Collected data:
##########
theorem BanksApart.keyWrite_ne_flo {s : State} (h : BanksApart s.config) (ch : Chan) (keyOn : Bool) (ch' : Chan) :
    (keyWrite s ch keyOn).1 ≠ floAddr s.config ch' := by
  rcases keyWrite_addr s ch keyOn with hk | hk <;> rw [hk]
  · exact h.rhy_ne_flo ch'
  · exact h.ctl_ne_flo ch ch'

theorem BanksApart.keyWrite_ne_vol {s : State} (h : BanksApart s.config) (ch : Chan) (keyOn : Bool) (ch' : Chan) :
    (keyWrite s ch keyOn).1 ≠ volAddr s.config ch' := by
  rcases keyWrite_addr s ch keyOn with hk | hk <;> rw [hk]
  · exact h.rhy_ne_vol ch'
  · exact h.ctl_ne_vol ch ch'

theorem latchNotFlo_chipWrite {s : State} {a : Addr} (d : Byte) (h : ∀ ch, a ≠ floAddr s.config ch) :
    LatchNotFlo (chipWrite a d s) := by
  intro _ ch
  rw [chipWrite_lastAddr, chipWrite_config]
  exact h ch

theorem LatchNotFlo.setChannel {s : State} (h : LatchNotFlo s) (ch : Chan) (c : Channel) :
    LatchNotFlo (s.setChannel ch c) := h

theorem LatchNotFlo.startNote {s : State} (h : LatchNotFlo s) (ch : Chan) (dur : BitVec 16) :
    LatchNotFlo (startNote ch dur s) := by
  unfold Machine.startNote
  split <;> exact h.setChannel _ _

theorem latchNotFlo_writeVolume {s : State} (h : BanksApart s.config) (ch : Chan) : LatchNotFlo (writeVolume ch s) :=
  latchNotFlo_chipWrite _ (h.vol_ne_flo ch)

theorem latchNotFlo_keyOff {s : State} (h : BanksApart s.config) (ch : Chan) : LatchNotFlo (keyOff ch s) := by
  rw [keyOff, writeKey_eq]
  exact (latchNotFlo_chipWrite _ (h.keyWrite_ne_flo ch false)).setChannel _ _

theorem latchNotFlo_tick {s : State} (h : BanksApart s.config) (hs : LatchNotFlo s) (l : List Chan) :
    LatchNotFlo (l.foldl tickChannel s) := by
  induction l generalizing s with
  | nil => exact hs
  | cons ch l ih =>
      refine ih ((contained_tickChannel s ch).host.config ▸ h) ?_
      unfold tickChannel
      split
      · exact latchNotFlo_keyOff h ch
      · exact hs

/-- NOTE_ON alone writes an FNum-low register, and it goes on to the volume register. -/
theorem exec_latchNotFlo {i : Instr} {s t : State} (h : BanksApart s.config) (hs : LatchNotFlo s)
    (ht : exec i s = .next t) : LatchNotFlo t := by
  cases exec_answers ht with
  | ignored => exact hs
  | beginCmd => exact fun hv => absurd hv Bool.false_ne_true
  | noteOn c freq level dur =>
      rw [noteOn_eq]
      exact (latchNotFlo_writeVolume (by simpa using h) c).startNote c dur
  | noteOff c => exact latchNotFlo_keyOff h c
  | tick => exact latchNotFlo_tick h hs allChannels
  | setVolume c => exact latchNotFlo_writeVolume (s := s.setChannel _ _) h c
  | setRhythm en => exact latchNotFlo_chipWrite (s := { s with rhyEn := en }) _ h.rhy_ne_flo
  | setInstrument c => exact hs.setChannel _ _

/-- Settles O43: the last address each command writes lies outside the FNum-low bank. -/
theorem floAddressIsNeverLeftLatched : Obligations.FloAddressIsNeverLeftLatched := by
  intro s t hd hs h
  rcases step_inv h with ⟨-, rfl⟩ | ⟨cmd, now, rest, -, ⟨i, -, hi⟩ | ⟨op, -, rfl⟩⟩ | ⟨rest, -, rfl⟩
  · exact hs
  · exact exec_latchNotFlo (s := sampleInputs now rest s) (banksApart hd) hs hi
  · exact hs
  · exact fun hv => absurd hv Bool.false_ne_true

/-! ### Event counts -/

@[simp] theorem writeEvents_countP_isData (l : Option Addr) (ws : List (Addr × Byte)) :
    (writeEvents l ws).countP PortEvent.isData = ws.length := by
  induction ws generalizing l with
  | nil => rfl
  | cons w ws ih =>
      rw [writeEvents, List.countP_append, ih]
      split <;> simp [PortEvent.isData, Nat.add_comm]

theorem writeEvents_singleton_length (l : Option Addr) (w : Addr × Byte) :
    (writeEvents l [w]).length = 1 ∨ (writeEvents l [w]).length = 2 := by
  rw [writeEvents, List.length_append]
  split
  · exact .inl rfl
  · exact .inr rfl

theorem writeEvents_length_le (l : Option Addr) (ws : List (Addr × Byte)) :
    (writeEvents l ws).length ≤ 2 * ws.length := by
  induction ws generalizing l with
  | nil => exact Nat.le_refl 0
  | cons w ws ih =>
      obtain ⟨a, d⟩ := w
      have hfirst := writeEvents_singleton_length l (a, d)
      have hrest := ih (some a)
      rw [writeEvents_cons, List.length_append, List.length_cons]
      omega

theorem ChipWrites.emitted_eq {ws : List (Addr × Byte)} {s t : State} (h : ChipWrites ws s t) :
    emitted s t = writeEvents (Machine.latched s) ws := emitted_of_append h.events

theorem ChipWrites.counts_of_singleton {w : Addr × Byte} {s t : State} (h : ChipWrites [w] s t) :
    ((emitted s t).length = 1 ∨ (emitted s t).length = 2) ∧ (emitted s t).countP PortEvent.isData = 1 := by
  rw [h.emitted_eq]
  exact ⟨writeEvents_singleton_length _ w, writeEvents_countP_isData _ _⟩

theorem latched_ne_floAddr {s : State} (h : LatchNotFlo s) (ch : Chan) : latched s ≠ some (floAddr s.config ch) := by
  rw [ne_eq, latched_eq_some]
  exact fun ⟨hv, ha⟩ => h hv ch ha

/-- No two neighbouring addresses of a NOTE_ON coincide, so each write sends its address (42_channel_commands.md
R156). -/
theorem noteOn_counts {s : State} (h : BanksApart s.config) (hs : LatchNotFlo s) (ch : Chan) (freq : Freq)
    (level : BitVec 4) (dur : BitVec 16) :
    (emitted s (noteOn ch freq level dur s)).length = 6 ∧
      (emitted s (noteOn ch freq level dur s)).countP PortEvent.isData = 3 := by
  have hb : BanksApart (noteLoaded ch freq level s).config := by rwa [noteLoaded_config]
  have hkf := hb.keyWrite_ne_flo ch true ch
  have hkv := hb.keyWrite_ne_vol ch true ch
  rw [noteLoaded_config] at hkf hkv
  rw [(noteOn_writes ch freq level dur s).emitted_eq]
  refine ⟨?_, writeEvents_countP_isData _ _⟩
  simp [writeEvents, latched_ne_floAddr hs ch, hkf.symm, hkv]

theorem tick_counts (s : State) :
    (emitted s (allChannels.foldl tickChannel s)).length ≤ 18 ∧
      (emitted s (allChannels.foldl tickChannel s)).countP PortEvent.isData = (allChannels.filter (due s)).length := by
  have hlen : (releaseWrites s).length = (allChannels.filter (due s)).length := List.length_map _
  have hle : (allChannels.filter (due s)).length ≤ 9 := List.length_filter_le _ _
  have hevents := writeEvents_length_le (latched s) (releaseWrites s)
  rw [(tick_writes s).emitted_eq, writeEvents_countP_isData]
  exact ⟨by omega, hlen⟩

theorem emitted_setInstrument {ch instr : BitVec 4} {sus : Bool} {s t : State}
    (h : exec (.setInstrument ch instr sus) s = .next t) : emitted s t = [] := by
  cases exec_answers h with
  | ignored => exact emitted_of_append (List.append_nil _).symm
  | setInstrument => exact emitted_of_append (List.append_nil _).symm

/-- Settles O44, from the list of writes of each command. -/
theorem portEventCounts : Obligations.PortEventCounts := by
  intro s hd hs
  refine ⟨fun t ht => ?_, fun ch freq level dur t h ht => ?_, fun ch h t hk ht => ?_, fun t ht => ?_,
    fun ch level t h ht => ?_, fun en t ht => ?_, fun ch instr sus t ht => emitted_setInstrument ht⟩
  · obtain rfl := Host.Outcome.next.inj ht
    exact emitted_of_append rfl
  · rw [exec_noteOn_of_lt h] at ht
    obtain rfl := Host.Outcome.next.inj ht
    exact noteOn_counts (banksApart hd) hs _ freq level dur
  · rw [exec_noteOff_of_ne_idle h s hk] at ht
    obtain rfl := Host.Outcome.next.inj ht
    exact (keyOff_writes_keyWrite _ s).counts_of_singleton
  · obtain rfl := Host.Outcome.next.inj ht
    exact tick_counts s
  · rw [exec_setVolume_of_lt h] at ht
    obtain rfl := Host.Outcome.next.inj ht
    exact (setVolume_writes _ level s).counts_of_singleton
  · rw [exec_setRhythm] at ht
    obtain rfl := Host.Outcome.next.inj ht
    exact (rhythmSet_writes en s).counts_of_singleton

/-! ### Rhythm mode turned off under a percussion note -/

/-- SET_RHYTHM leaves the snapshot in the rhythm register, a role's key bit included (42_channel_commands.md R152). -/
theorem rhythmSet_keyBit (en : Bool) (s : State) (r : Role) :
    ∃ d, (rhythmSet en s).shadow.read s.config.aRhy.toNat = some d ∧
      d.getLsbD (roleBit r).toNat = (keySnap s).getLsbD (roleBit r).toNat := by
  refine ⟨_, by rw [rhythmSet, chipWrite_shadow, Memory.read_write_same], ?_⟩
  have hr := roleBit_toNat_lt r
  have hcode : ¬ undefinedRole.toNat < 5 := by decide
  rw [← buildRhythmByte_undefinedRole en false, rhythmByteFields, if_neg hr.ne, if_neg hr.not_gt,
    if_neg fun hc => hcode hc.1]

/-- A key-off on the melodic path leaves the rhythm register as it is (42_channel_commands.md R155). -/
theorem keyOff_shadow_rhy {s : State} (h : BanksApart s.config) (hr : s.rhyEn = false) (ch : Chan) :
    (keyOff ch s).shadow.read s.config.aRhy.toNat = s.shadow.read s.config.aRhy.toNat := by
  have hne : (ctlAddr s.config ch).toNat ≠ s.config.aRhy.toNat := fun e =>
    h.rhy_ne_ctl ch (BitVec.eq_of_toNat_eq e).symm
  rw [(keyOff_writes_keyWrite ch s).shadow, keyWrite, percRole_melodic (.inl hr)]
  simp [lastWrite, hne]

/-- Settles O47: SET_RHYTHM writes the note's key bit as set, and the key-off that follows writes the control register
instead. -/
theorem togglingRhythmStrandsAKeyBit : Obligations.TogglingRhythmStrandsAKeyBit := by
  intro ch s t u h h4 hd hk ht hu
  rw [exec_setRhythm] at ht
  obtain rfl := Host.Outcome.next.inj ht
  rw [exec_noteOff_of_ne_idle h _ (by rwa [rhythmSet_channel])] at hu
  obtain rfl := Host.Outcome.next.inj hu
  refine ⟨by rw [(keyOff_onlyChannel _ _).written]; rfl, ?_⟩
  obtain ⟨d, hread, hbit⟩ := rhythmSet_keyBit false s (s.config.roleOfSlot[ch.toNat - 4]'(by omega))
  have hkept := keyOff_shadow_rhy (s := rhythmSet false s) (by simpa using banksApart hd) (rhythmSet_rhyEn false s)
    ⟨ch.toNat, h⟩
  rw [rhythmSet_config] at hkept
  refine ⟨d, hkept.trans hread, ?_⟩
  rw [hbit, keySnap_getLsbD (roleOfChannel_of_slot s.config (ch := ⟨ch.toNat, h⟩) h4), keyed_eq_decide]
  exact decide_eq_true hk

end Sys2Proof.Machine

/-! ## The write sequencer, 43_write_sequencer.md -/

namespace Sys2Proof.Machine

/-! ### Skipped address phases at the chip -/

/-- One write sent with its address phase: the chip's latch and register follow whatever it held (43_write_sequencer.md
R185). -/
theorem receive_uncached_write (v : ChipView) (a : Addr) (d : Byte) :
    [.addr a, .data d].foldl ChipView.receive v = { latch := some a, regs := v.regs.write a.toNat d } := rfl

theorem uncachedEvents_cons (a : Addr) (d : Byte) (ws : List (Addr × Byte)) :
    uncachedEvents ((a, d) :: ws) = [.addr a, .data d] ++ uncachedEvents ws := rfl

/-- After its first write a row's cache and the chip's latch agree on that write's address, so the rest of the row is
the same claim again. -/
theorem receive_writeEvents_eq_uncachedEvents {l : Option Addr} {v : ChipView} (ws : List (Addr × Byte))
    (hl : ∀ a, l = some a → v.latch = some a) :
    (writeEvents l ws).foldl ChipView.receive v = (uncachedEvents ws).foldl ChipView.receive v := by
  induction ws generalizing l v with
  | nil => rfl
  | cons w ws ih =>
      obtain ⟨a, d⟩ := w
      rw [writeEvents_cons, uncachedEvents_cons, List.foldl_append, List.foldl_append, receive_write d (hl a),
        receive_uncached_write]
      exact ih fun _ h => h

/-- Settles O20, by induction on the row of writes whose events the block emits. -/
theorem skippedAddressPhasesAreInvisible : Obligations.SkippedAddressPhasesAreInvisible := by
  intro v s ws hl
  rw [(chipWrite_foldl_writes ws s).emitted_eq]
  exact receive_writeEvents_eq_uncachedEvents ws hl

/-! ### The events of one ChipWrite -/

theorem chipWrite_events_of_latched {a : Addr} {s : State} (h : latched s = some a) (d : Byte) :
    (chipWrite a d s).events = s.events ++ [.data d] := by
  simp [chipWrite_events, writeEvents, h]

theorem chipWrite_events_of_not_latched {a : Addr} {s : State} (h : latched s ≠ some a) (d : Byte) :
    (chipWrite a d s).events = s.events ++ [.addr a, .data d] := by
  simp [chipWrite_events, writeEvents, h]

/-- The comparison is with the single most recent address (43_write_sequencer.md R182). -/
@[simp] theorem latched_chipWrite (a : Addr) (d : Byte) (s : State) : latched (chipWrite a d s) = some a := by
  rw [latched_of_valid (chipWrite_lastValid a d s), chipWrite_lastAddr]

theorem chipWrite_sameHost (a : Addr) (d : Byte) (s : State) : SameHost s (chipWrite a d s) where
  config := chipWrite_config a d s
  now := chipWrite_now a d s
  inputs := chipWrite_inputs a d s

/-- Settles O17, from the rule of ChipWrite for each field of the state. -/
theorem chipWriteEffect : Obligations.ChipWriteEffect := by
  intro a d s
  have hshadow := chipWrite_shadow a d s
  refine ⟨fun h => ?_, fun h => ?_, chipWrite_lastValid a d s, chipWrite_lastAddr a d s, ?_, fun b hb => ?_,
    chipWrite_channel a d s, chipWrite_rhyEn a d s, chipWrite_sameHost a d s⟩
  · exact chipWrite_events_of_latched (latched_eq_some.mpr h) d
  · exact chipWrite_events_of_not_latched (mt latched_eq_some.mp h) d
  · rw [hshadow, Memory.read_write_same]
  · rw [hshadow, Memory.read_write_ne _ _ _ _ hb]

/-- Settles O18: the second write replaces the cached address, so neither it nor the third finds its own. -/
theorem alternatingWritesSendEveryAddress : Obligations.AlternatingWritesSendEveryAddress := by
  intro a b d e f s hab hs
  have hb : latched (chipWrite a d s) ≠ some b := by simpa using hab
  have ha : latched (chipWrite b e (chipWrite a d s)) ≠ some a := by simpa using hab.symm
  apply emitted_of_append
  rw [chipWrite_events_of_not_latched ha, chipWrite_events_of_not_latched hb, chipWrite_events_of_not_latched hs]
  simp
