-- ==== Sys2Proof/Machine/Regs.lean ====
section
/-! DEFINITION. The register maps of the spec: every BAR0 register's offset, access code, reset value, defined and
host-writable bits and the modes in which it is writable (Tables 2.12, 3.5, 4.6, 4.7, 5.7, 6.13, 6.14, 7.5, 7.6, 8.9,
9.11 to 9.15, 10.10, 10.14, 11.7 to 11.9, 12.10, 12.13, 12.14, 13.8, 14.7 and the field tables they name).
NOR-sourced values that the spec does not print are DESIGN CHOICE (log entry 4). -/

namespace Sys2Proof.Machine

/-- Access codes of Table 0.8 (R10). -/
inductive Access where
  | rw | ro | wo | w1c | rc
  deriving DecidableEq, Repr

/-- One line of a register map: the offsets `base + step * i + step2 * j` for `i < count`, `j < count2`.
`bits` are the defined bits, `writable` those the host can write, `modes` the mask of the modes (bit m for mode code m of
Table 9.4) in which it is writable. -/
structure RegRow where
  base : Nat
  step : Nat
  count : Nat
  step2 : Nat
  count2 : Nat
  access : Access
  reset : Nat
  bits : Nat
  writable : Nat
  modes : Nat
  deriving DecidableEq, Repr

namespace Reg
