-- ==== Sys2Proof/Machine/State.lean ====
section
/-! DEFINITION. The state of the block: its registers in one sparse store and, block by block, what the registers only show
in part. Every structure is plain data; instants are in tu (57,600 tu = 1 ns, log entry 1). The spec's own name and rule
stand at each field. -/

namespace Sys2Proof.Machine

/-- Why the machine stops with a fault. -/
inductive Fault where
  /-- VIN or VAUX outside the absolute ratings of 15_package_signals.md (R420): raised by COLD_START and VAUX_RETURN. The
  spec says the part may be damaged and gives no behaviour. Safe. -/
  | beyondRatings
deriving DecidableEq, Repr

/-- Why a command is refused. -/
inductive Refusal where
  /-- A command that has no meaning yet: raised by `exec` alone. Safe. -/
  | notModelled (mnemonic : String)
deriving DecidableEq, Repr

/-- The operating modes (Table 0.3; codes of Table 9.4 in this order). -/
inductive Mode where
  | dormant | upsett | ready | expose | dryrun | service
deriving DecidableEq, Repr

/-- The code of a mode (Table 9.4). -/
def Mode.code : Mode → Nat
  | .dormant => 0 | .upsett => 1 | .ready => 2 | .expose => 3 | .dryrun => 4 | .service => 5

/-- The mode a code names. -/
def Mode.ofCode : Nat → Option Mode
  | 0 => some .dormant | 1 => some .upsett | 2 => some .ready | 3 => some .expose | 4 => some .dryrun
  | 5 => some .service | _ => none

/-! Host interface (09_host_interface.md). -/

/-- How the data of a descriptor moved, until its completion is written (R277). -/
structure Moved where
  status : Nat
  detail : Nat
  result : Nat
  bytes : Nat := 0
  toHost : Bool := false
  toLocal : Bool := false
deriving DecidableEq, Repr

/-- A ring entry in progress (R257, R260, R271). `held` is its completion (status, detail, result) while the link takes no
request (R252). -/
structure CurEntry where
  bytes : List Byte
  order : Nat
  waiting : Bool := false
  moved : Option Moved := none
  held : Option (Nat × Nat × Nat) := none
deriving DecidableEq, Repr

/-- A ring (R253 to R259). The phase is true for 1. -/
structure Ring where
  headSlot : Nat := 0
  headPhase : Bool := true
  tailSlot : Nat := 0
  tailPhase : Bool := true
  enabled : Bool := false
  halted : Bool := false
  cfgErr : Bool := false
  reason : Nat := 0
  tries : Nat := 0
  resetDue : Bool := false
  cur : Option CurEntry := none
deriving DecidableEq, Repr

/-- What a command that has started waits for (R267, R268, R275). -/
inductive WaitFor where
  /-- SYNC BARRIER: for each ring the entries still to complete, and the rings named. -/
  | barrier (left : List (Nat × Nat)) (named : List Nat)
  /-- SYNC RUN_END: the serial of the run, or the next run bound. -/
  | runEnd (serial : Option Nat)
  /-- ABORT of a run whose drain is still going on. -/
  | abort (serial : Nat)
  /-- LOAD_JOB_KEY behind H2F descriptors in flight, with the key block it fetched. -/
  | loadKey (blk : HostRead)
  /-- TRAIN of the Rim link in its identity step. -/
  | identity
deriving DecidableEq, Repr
##########
### Problem:
Look above for the line containing "each command. -/" and the line containing "s.config.aRhy.toNat = some d ∧". Transcribe both, with the lines between them, exactly.

### Exercise output:
/-- Settles O44, from the list of writes of each command. -/
theorem portEventCounts : Obligations.PortEventCounts := by
  intro s hd hs
  refine ⟨fun t ht => ?_, fun ch freq level dur t h ht => ?_, fun ch h t hk ht => ?_, fun t ht => ?_,
    fun ch level t h ht => ?_, fun en t ht => ?_, fun ch instr sus t ht => emitted_setInstrument ht⟩
  · obtain rfl := Host.Outcome.next.inj ht
    exact emitted_of_append rfl
  · rw [exec_noteOn_of_lt h] at ht
    obtain rfl := Host.Outcome.next.inj ht
    exact noteOn_counts (banksApart hd) hs _ freq level dur
  · rw [exec_noteOff_of_ne_idle h s hk] at ht
    obtain rfl := Host.Outcome.next.inj ht
    exact (keyOff_writes_keyWrite _ s).counts_of_singleton
  · obtain rfl := Host.Outcome.next.inj ht
    exact tick_counts s
  · rw [exec_setVolume_of_lt h] at ht
    obtain rfl := Host.Outcome.next.inj ht
    exact (setVolume_writes _ level s).counts_of_singleton
  · rw [exec_setRhythm] at ht
    obtain rfl := Host.Outcome.next.inj ht
    exact (rhythmSet_writes en s).counts_of_singleton

/-! ### Rhythm mode turned off under a percussion note -/

/-- SET_RHYTHM leaves the snapshot in the rhythm register, a role's key bit included (42_channel_commands.md R152). -/
theorem rhythmSet_keyBit (en : Bool) (s : State) (r : Role) :
    ∃ d, (rhythmSet en s).shadow.read s.config.aRhy.toNat = some d ∧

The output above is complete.